Independentemente da real magnitude da paralisação causada pela greve geral de 11 de dezembro, questão que abordo mais adiante, é inequívoco que existiu contestação social significativa ao pacote laboral. Essa contestação produziu já efeitos políticos concretos, traduzidos no recuo do líder da oposição, recuo esse que o Governo dificilmente poderá ignorar se pretender assegurar apoio parlamentar para a aprovação das medidas. A alternativa passaria por apresentar um acordo substantivo em sede de concertação social, capaz de legitimar politicamente a reforma e, eventualmente, de viabilizar o apoio do PS. Contudo, esse caminho implicaria necessariamente a concessão de contrapartidas relevantes aos parceiros sociais, com custos políticos e orçamentais que o Governo poderá não estar disposto a assumir.
A relação entre fé e desempenho económico tem intrigado os economistas há várias décadas. Trago este tema apenas porque, no debate político e económico recente, se multiplicam discursos que recorrem implicitamente a verdadeiros exercícios de fé, mais do que a argumentos ancorados em evidência empírica, como é o caso aqui exposto.
Desde Max Weber e a sua conhecida associação entre a ética protestante e o espírito do capitalismo, que a literatura procura compreender se, e em que medida, as crenças religiosas moldam de forma estrutural os comportamentos económicos. A investigação empírica contemporânea, porém, oferece uma leitura muito menos linear e substancialmente mais complexa do que essa narrativa fundacional poderia sugerir.
A evidência disponível aponta para um resultado claro: não é a religião em si que gera crescimento económico, mas sim determinados valores que, em contextos específicos, podem estar correlacionados com a religiosidade. Entre esses valores destacam-se a disciplina no trabalho, a confiança interpessoal, a propensão para a poupança, o respeito por contratos e por normas sociais. Ainda assim, a literatura é cautelosa e inequívoca num aspeto central: os efeitos são ambíguos, dependem dos canais considerados e variam significativamente consoante o enquadramento institucional.
Estudos internacionais de referência, como o de Barro e McCleary (2003), Religion and Economic Growth, mostram precisamente essa ambivalência. Por um lado, crenças religiosas profundas, entendidas como sistemas de valores internalizados, podem correlacionar-se positivamente com o crescimento económico.

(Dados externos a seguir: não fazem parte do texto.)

-- ==== Sys2Proof/Laws/CanonicalMeanings.lean ====
section
/-! SUPPORT. Every meaning keeps the three memories in canonical form. -/

namespace Sys2Proof.Machine
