-- ==== Sys2Proof/Laws/ControlForms.lean ====
section
/-! SUPPORT. Control transfers, scopes, modes, predicate moves and replaced results: one lemma per form. -/

namespace Sys2Proof.Machine
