-- ==== Sys2Proof/Laws/PerInstr.lean ====
section
/-! SUPPORT. Decode and encode agree, constructor by constructor: the bytes of the words of a well-formed instruction decode to it. -/

namespace Sys2Proof.Laws.F

/-- The bytes of an instruction's words, with whatever follows them, decode to it and leave what follows. -/
def Statement (i : Instr) : Prop :=
  i.wellFormed = true → ∀ rest : List Byte, decodeBytes ((encode i).flatMap (fun w => bytesOfWord w.toNat) ++ rest) = some (i, rest)

theorem b2n_lt (b : Bool) : b2n b < 2 := by cases b <;> decide
theorem wordOfBytes_ofNat (n : Nat) (h : n < 2 ^ 32) :
    wordOfBytes (BitVec.ofNat 8 n) (BitVec.ofNat 8 (n / 2 ^ 8)) (BitVec.ofNat 8 (n / 2 ^ 16)) (BitVec.ofNat 8 (n / 2 ^ 24)) = n := by
  simp only [wordOfBytes, BitVec.toNat_ofNat]; omega
theorem bvf_eq {w lo n : Nat} (x : BitVec n) (h : w / 2 ^ lo % 2 ^ n = x.toNat) : bvf w lo n = x :=
  BitVec.eq_of_toNat_eq (by rw [bvf, BitVec.toNat_ofNat]; exact h)
theorem bit1_eq {w lo : Nat} (b : Bool) (h : w / 2 ^ lo % 2 = b2n b) : bit1 w lo = b := by
  unfold bit1; rw [h]; cases b <;> rfl
/-- One word whose reading is the instruction. -/
theorem one {i : Instr} {W : Word} {N op : Nat} (he : encode i = [W]) (hW : W.toNat = N) (ho : fld N 24 8 = op) (h42 : op ≠ 0x42)
    (hd : decodeNat N 0 = i) : Statement i := by
  intro _ rest
  have hN : N < 2 ^ 32 := by rw [← hW]; exact W.isLt
  rw [he, List.flatMap_cons, List.flatMap_nil, List.append_nil, hW]
  show (if takesLiteral (BitVec.ofNat 32 (wordOfBytes _ _ _ _)) = true then _ else some (decodeNat (wordOfBytes _ _ _ _) 0, rest)) = _
  rw [wordOfBytes_ofNat N hN]
  have : takesLiteral (BitVec.ofNat 32 N) = false := by
    have h : (BitVec.ofNat 32 N).toNat = N := by rw [BitVec.toNat_ofNat]; exact Nat.mod_eq_of_lt hN
    unfold takesLiteral
    rw [h, ho]
    simp [h42]
  rw [this, hd]
  rfl
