-- ==== Sys2Proof/Laws/Unsealed.lean ====
section
/-! SUPPORT. An unsealed partition is never locked and never in ERROR: every operation of the machine keeps that. -/

namespace Sys2Proof.Machine

/-- An unsealed partition is neither locked nor in ERROR. -/
def OpenIn (sealed : Bool) (x : PartState) : Prop := sealed = false → x ≠ .locked ∧ x ≠ .error
/-- The same of a partition. -/
abbrev OpenPart (q : Partition) : Prop := OpenIn q.isSealed q.state
/-- The same of all eight. -/
def OpenAll (ps : Vector Partition 8) : Prop := ∀ n (h : n < 8), OpenPart ps[n]
/-- The same of a state's partitions. -/
abbrev Open (s : State) : Prop := OpenAll s.parts
theorem open_unlocked {b : Bool} : OpenIn b .unlocked := fun _ => ⟨by decide, by decide⟩
theorem open_run {b : Bool} : OpenIn b .run := fun _ => ⟨by decide, by decide⟩
theorem open_none {b : Bool} : OpenIn b .none := fun _ => ⟨by decide, by decide⟩
theorem open_at {s : State} {n : Nat} {f : Partition → Partition} (h : Open s) (hf : n < 8 → OpenPart (f (s.part n))) : Open (s.setPart n f) := by
  unfold State.setPart
  by_cases h8 : n < 8
  · rw [dif_pos h8]
    intro m hm
    show OpenPart ((s.parts.set n (f s.parts[n]) h8)[m])
    rw [Vector.getElem_set]
    split
    · have := hf ‹_›
      unfold State.part at this
      simpa [*] using this
    · exact h m hm
  · rw [dif_neg h8]; exact h
theorem open_map {ps : Vector Partition 8} {f : Partition → Partition} (h : OpenAll ps) (hf : ∀ q, OpenPart q → OpenPart (f q)) : OpenAll (ps.map f) := by
  intro n hn
  rw [Vector.getElem_map]
  exact hf _ (h n hn)
theorem part_open {s : State} {n : Nat} (h : Open s) : OpenPart (s.part n) := by
  unfold State.part
  by_cases hn : n < 8
  · simpa [hn] using h n hn
  · have : s.parts[n]? = none := by simp; omega
    rw [this]; intro _; exact ⟨by decide, by decide⟩
/-- The same of the state an instruction answers. -/
def OutOpen (o : Out) : Prop := ∀ t, o = .next t → Open t
/-- The same of a state that may be absent, alone or in a pair. -/
def OptOpen (o : Option State) : Prop := ∀ t, o = some t → Open t
/-- The same of the state in an optional pair. -/
def OptOpen2 {α : Type} (o : Option (α × State)) : Prop := ∀ t, o = some t → Open t.2
/-- The same of the state of a successful access. -/
def ExOpen {ε : Type} (o : Except ε State) : Prop := ∀ t, o = .ok t → Open t
/-- The same of the state of a failed access. -/
def ErrOpen {ε α : Type} (o : Except (ε × State) α) : Prop := ∀ t, o = .error t → Open t.2
theorem OutOpen.mk {t : State} (h : Open t) : OutOpen (.next t) := fun _ e => by injection e with e; rw [← e]; exact h
theorem OutOpen.stop {f : Fault} : OutOpen (.fault f) := fun _ e => by cases e
theorem OutOpen.refuse {f : Refusal} : OutOpen (.refused f) := fun _ e => by cases e
theorem OptOpen.mk {t : State} (h : Open t) : OptOpen (some t) := fun _ e => by injection e with e; rw [← e]; exact h
theorem OptOpen.none : OptOpen .none := fun _ e => by cases e
theorem OptOpen2.mk {α : Type} {t : α × State} (h : Open t.2) : OptOpen2 (some t) := fun _ e => by injection e with e; rw [← e]; exact h
theorem OptOpen2.none {α : Type} : OptOpen2 (α := α) .none := fun _ e => by cases e
theorem ExOpen.mk {ε : Type} {t : State} (h : Open t) : ExOpen (ε := ε) (.ok t) := fun _ e => by injection e with e; rw [← e]; exact h
theorem ExOpen.error {ε : Type} {x : ε} : ExOpen (.error x) := fun _ e => by cases e
theorem ErrOpen.mk {ε α : Type} {t : ε × State} (h : Open t.2) : ErrOpen (α := α) (.error t) := fun _ e => by injection e with e; rw [← e]; exact h
theorem ErrOpen.ok {ε α : Type} {x : α} : ErrOpen (ε := ε) (.ok x) := fun _ e => by cases e
theorem foldl_open {β : Type} {f : State → β → State} {l : List β} {s : State} (h : Open s)
    (hf : ∀ (t : State) a, Open t → Open (f t a)) :
    Open (l.foldl f s) := by
  induction l generalizing s with
  | nil => exact h
  | cons a l ih => exact ih (hf s a h)
theorem foldl_open_fst {α β : Type} {f : State × α → β → State × α} {l : List β} {s : State × α} (h : Open s.1)
    (hf : ∀ (t : State × α) a, Open t.1 → Open (f t a).1) :
    Open (l.foldl f s).1 := by
  induction l generalizing s with
  | nil => exact h
  | cons a l ih => exact ih (hf s a h)
theorem foldl_open_snd {α β : Type} {f : α × State → β → α × State} {l : List β} {s : α × State} (h : Open s.2)
    (hf : ∀ (t : α × State) a, Open t.2 → Open (f t a).2) :
    Open (l.foldl f s).2 := by
  induction l generalizing s with
  | nil => exact h
  | cons a l ih => exact ih (hf s a h)
theorem foldl_open_job  {β : Type} {f : (Job) → β → (Job)} {l : List β} {s : Job} (h : Open s.s)
    (hf : ∀ (t : Job) a, Open t.s → Open (f t a).s) :
    Open (l.foldl f s).s := by
  induction l generalizing s with
  | nil => exact h
  | cons a l ih => exact ih (hf s a h)
theorem foldl_open_voxel  {β : Type} {f : (VoxelRun) → β → (VoxelRun)} {l : List β} {s : VoxelRun} (h : Open s.j.s)
    (hf : ∀ (t : VoxelRun) a, Open t.j.s → Open (f t a).j.s) :
    Open (l.foldl f s).j.s := by
  induction l generalizing s with
  | nil => exact h
  | cons a l ih => exact ih (hf s a h)
theorem foldl_open_job_fst {α : Type} {β : Type} {f : (Job × α) → β → (Job × α)} {l : List β} {s : Job × α} (h : Open s.1.s)
    (hf : ∀ (t : Job × α) a, Open t.1.s → Open (f t a).1.s) :
    Open (l.foldl f s).1.s := by
  induction l generalizing s with
  | nil => exact h
  | cons a l ih => exact ih (hf s a h)
theorem foldl_open_job_snd {α : Type} {β : Type} {f : (α × Job) → β → (α × Job)} {l : List β} {s : α × Job} (h : Open s.2.s)
    (hf : ∀ (t : α × Job) a, Open t.2.s → Open (f t a).2.s) :
    Open (l.foldl f s).2.s := by
  induction l generalizing s with
  | nil => exact h
  | cons a l ih => exact ih (hf s a h)
theorem foldl_open_trd {α : Type} {γ : Type} {β : Type} {f : (α × γ × State) → β → (α × γ × State)} {l : List β} {s : α × γ × State} (h : Open s.2.2)
    (hf : ∀ (t : α × γ × State) a, Open t.2.2 → Open (f t a).2.2) :
    Open (l.foldl f s).2.2 := by
  induction l generalizing s with
  | nil => exact h
  | cons a l ih => exact ih (hf s a h)
theorem foldl_open_job_trd {α : Type} {γ : Type} {β : Type} {f : (α × γ × Job) → β → (α × γ × Job)} {l : List β} {s : α × γ × Job} (h : Open s.2.2.s)
    (hf : ∀ (t : α × γ × Job) a, Open t.2.2.s → Open (f t a).2.2.s) :
    Open (l.foldl f s).2.2.s := by
  induction l generalizing s with
  | nil => exact h
  | cons a l ih => exact ih (hf s a h)
theorem OptOpen.ite {c : Prop} [Decidable c] {a b : Option State} (ha : OptOpen a) (hb : OptOpen b) : OptOpen (if c then a else b) := by split <;> assumption
theorem ErrOpen.map {ε α β : Type} {o : Except (ε × State) α} {f : α → β} (h : ErrOpen o) : ErrOpen (o.map f) := by
  cases o with
  | ok x => exact ErrOpen.ok
  | error e => exact fun t e2 => h t (by injection e2 with e2; rw [e2])
theorem ErrOpen.of_map {ε α β : Type} {o : Except (ε × State) α} {f : α → β} {x : ε × State} (e : o.map f = .error x) (h : ErrOpen o) : Open x.2 := ErrOpen.map h x e
theorem getD_open {o : Option State} {s : State} (ho : OptOpen o) (h : Open s) : Open (o.getD s) := by
  cases o with
  | none => exact h
  | some t => exact ho t rfl
theorem foldl_open_part {β : Type} {f : Partition → β → Partition} {l : List β} {s : Partition} (h : OpenPart s) (hf : ∀ (t : Partition) a, OpenPart t → OpenPart (f t a)) : OpenPart (l.foldl f s) := by
  induction l generalizing s with
  | nil => exact h
  | cons a l ih => exact ih (hf s a h)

Por outro, níveis elevados de prática religiosa formal, como a frequência regular de cultos, tendem paradoxalmente a associar-se a taxas de crescimento mais baixas. Em termos simples, acreditar e agir de acordo com certos valores pode ser relevante; desviar tempo e recursos produtivos para rituais formais pode não o ser.

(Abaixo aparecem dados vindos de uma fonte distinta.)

-- ==== Sys2Proof/Laws/TrapForms.lean ====
section
/-! SUPPORT. Traps, returns and exits: one lemma per form. -/

namespace Sys2Proof.Machine
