-- ==== Sys2Proof/Laws/UnsealedMeanings.lean ====
section
/-! SUPPORT. Every meaning leaves an unsealed partition unlocked and out of ERROR. -/

namespace Sys2Proof.Machine
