/-- Settles O46: the two instructions, the three sources of a fire by what it meets, and the unveiling step by step. That the record waits until the starting period
is over (log entry 146) and the handler for room among the tasks (log entry 88) are the model's choices; that a fire after a stop has begun only disarms is R439's. -/
theorem deadlines : Obligations.Deadlines := by
  refine ⟨?_, ?_, ?_, ?_, ?_, ?_, ?_, ?_, ?_, ?_, ?_, ?_, ?_⟩
  · intro s a b w hc
    split
    next h => exact Ends.of (d := { stall := stallOf w }) (.of_me (setPart_me ..)) rfl (next_of (checked_scalar (decide_eq_true h) hc rfl))
    next h => exact next_of (State.checked_refused (decide_eq_false h))
  · intro s d w hd hc
    exact Ends.puts (ds := [_, _]) (ws := [_, _]) (d := { stall := stallOf w }) (lat := clsNONE) (.of_me rfl) (nodup_two _) rfl (pair_lt hd) rfl
      (next_of (checked_scalar hd hc rfl))
  · refine fun s p => ⟨fun ha h0 => next_of (if_pos (by simp [ha, h0])), fun h => next_of (if_neg ?_), fun h => next_of (if_pos h), fun h => next_of (if_neg h), rfl⟩
    obtain h | h := h <;> simp [h]
  · rintro s p source mine u rfl hs hu rfl
    exact State.fire_starts hs hu
  · exact fun s p source hs => State.fire_stopping hs
  · exact fun s p source u hs hu => State.fire_during hs hu
  · rintro s p u x y hu h1 hf rfl rfl
    refine next_of ?_
    rw [hu]
    dsimp only
    rw [h1, hf]
    rfl
  · intro s p h
    refine next_of ?_
    obtain hu | ⟨u, hu, h⟩ := h
    · rw [hu]
    · rw [hu]
      exact if_neg (by simpa using h.resolve_left ∘ not_not_intro)
  · exact fun s p h => next_of (State.capture_waits h)
  · exact fun s p u j hu h5 hj h he => next_of ((State.capture_takes hu h5 (State.captureDue_slot hu h5 hj h)).trans (State.captureSlotNow_slot hj he))
  · exact fun s p u hu h5 hj => next_of ((State.capture_takes hu h5 (State.captureDue_unmapped hu h5 hj)).trans (State.captureSlotNow_unmapped hj))
  · intro s v w p u hu h6 hw hr hv hww
    have hcap := State.capture_writes hu h6 hw hr
    rw [State.writeResult_ok hv, ← hww] at hcap
    dsimp only at hcap
    refine ⟨fun h0 => next_of ?_, fun h0 hroom => next_of ?_, fun bs r l x h0 hroom hf hb hk hx => next_of ?_⟩
    · rw [hcap, h0, if_pos (by simp), State.launchUnveil_none h0]
    · rw [hcap, hroom, if_neg (by simpa using h0)]
    · rw [hcap, hroom, hf]
      subst hx
      unfold State.launchUnveil
      dsimp only
      rw [if_neg h0, hb]
      dsimp only
      rw [hk]
      rfl
  · rintro s p u e hu h6 hw hr hb he w rfl h0
    refine next_of ?_
    rw [State.capture_writes hu h6 hw hr, State.writeResult_faults hb he]
    dsimp only
    rw [h0, if_pos (by simp), State.launchUnveil_none h0]
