/-- Settles O3: a command word by its fields, a format by its bytes; what is left is LOOKUP's operand as it stands and
the 31 ParameterIds, each found in its row of `pidRows`. -/
theorem decodeEncodeRoundTrip : Obligations.DecodeEncodeRoundTrip := by
  intro i
  cases i with
  | opInitialize b => exact congrArg Decoded.instr (decodeCommand_initialize b)
  | opQuery p a => exact congrArg Decoded.instr (decodeCommand_query 0#16 p a)
  | opEncode p a => exact congrArg Decoded.instr (decodeCommand_encode 0#16 p a)
  | opDecode => exact congrArg Decoded.instr (decodeCommand_decode 0#32)
  | outMsg m => exact congrArg (fun v => Decoded.instr (.outMsg v)) (bytes8_concat8 m)
  | resp r => exact congrArg (fun v => Decoded.instr (.resp v)) (bytes9_concat9 r)
  | entry e => exact congrArg (fun v => Decoded.instr (.entry v)) (bytes8_concat8 e)
  | _ => rfl

/-! ## ParameterIds -/

/-- Every row of `pidRows` is valid, and every valid ParameterId has a row: the one of its entry number (R82, R83). -/
theorem mem_pidRows_iff_validParam (p : Byte) : (∃ r ∈ pidRows, r.1 = p) ↔ validParam p = true := by
  constructor
  · rintro ⟨r, hr, rfl⟩
    have hrows : ∀ r ∈ pidRows, validParam r.1 = true := by decide
    exact hrows r hr
  · intro h
    obtain ⟨hmod, hle⟩ := (Machine.validParam_iff p).1 h
    have hk : p.toNat / 8 < 31 := by omega
    have hoffset : ∀ k : Fin 31, (pidRows[k.val]'k.isLt).1 = BitVec.ofNat 8 (8 * k.val) := by decide
    refine ⟨_, List.getElem_mem (l := pidRows) hk, (hoffset ⟨_, hk⟩).trans ?_⟩
    rw [Nat.mul_div_cancel' (Nat.dvd_of_mod_eq_zero hmod), BitVec.ofNat_toNat, BitVec.setWidth_eq]

/-- A ParameterId is rejected exactly when it is not valid (R91). -/
theorem decodePid_illegal_iff (p : Byte) : decodePid p = .illegal .invalidParameterId ↔ validParam p = false := by
  rw [← Bool.not_eq_true, ← mem_pidRows_iff_validParam]
  unfold decodePid
  cases hf : pidRows.find? (fun r => r.1 == p) with
  | none =>
    have hno : ¬∃ r ∈ pidRows, r.1 = p := fun ⟨r, hr, hrp⟩ => List.find?_eq_none.1 hf r hr (beq_iff_eq.2 hrp)
    exact iff_of_true rfl hno
  | some r =>
    have hrow : ∃ r ∈ pidRows, r.1 = p := ⟨r, List.mem_of_find?_eq_some hf, by simpa using List.find?_some hf⟩
    exact iff_of_false nofun (not_not_intro hrow)

/-- R83 in its second form: the entry number of a valid ParameterId is not 31. -/
theorem validParam_iff_index (p : Byte) :
    validParam p = true ↔ p.extractLsb' 0 3 = 0#3 ∧ p.extractLsb' 3 5 ≠ 31#5 := by
  rw [Machine.validParam_iff, ← BitVec.toNat_inj, Ne, ← BitVec.toNat_inj, extract_toNat, extract_toNat]
  simp only [BitVec.toNat_ofNat]
  omega

/-- Settles O4: the definition, its second form, a count by evaluation, and `decodePid_illegal_iff`. -/
theorem validParamIsTrueOf31Values : Obligations.ValidParamIsTrueOf31Values := by
  refine ⟨fun p => by simp [validParam], validParam_iff_index, by decide, fun p => ?_⟩
  rw [← Bool.not_eq_false, ← decodePid_illegal_iff]
  exact Iff.rfl

end Sys2Proof
end

section
/-! Scope: what the words of the table's rows do when the block takes them: the ParameterIds and the formats ENTRY and
OUT (O7, O8, O9, O10), a word placed by hand, run or rejected (O17, O18), and what the caller reads of an ended
operation (O36). -/

namespace Sys2Proof.Machine

/-! ## The lookup rows and the formats -/

/-- The row of a ParameterId is the lookup of its own offset (R82, R110). -/
theorem exec_parameterRow {r : Instr × Nat} (hr : r ∈ parameterRows) :
    exec r.1 = answerLookup (BitVec.ofNat 8 r.2) :=
  List.map_inj_left.1 (show parameterRows.map (fun r => exec r.1) =
    parameterRows.map (fun r => answerLookup (BitVec.ofNat 8 r.2)) from rfl) r hr

/-- Settles O7: each row is the lookup of its offset, a valid ParameterId. -/
theorem parameterRowsAnswerTheirEntry : Obligations.ParameterRowsAnswerTheirEntry := by
  intro r hr s
  have hoffset : ∀ r ∈ parameterRows,
      validParam (BitVec.ofNat 8 r.2) = true ∧ (BitVec.ofNat 8 r.2).toNat = r.2 := by decide
  obtain ⟨hv, hnat⟩ := hoffset r hr
  rw [exec_parameterRow hr, answerLookup_valid s hv, templateAt_eq, hnat, templateBytes]

/-- Settles O8: the answer is `entryTemplate`, which reads no byte 0. -/
theorem entryByteZeroIsUnused : Obligations.EntryByteZeroIsUnused := by
  have hset (e : Entry) (b : Byte) : entryTemplate (e.set 0 b) = entryTemplate e := by simp [entryTemplate]
  exact ⟨fun _ _ => rfl, fun e b s => by simp only [exec, execEntry, hset]⟩

/-- Settles O9: the word decodes to the message `bytes8` of it. -/
theorem outgoingMessageIsShownInWireOrder : Obligations.OutgoingMessageIsShownInWireOrder := by
  refine ⟨fun _ _ => rfl, fun w => ⟨bytes8 w, rfl, fun k => ?_⟩⟩
  have hbit : 8 * (7 - k.val) = 56 - 8 * k.val := by omega
  simp [bytes8, hbit]

/-- Settles O10: the accept step of the ENCODE puts the same frame into TXBUF (`frameOf_templateAt`). -/
theorem outOfAFrameIsItsEncode : Obligations.OutOfAFrameIsItsEncode := by
  intro s p a hv
  refine ⟨_, _, rfl, acceptAddressed_valid .encode a s hv, ?_, ?_⟩ <;> rw [assemble_txbuf, frameOf_templateAt]
  · rfl
  · rfl

/-! ## Words presented by hand -/

/-- With a word on the bench the idle block takes it, before the port (log entry 13). -/
theorem idleStep_bench {s : State} {f : FormatWord} {i : Instr} (hb : s.bench = some f)
    (hd : decode (.fmt f) = .instr i) : idleStep s = exec i { s with bench := none } := by
  simp [idleStep, fetch_bench hb, hd]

Este resultado é particularmente relevante para o debate atual em Portugal, onde se parece assumir que a crença numa reforma, por si só, produzirá crescimento e salários mais elevados.
Mais importante ainda, não existe na literatura económica séria qualquer suporte para a ideia de que a fé, seja ela religiosa ou ideológica, possa substituir reformas económicas bem desenhadas. A economia não responde a intenções morais nem a proclamações de boa vontade; responde a incentivos claros, a instituições eficazes e inclusivas, e a ganhos sustentados de produtividade. Converter valores em prosperidade exige políticas públicas coerentes, investimento continuado em capital humano, inovação e um enquadramento institucional sólido, em particular no mercado de trabalho, que consiga equilibrar eficiência económica com justiça social e coesão.
Esta distinção é crucial para compreender o debate atual em Portugal. Quando se pede aos trabalhadores que “acreditem” que uma reforma laboral, tal como apresentada, conduzirá inevitavelmente – e de forma isolada, não integrada num pacote coerente e amplo de reformas estruturais – a salários de nível europeu, está-se a recorrer a um apelo mais próximo da fé do que da realidade económica observável e da evidência científica disponível.
Salário mínimo, salário médio e a aritmética incómoda
A promessa implícita do Primeiro-Ministro, nos dias que antecederam a greve geral, de que a reforma laboral permitirá elevar o salário mínimo para cerca de 1600 euros e o salário médio para 3000 euros — num claro esforço de legitimação política da reforma — é, sem dúvida, sedutora. Contudo, à luz dos factos disponíveis, não ultrapassa o plano da retórica, desde logo pela ausência total de um calendário político vinculativo e de uma trajetória económica credível que a sustente.
Perante a reação pública a essas declarações, o Ministro das Finanças procurou, mais tarde, introduzir uma clarificação relevante, sublinhando que não se tratava de um compromisso, mas apenas de uma “ambição” do Primeiro-Ministro.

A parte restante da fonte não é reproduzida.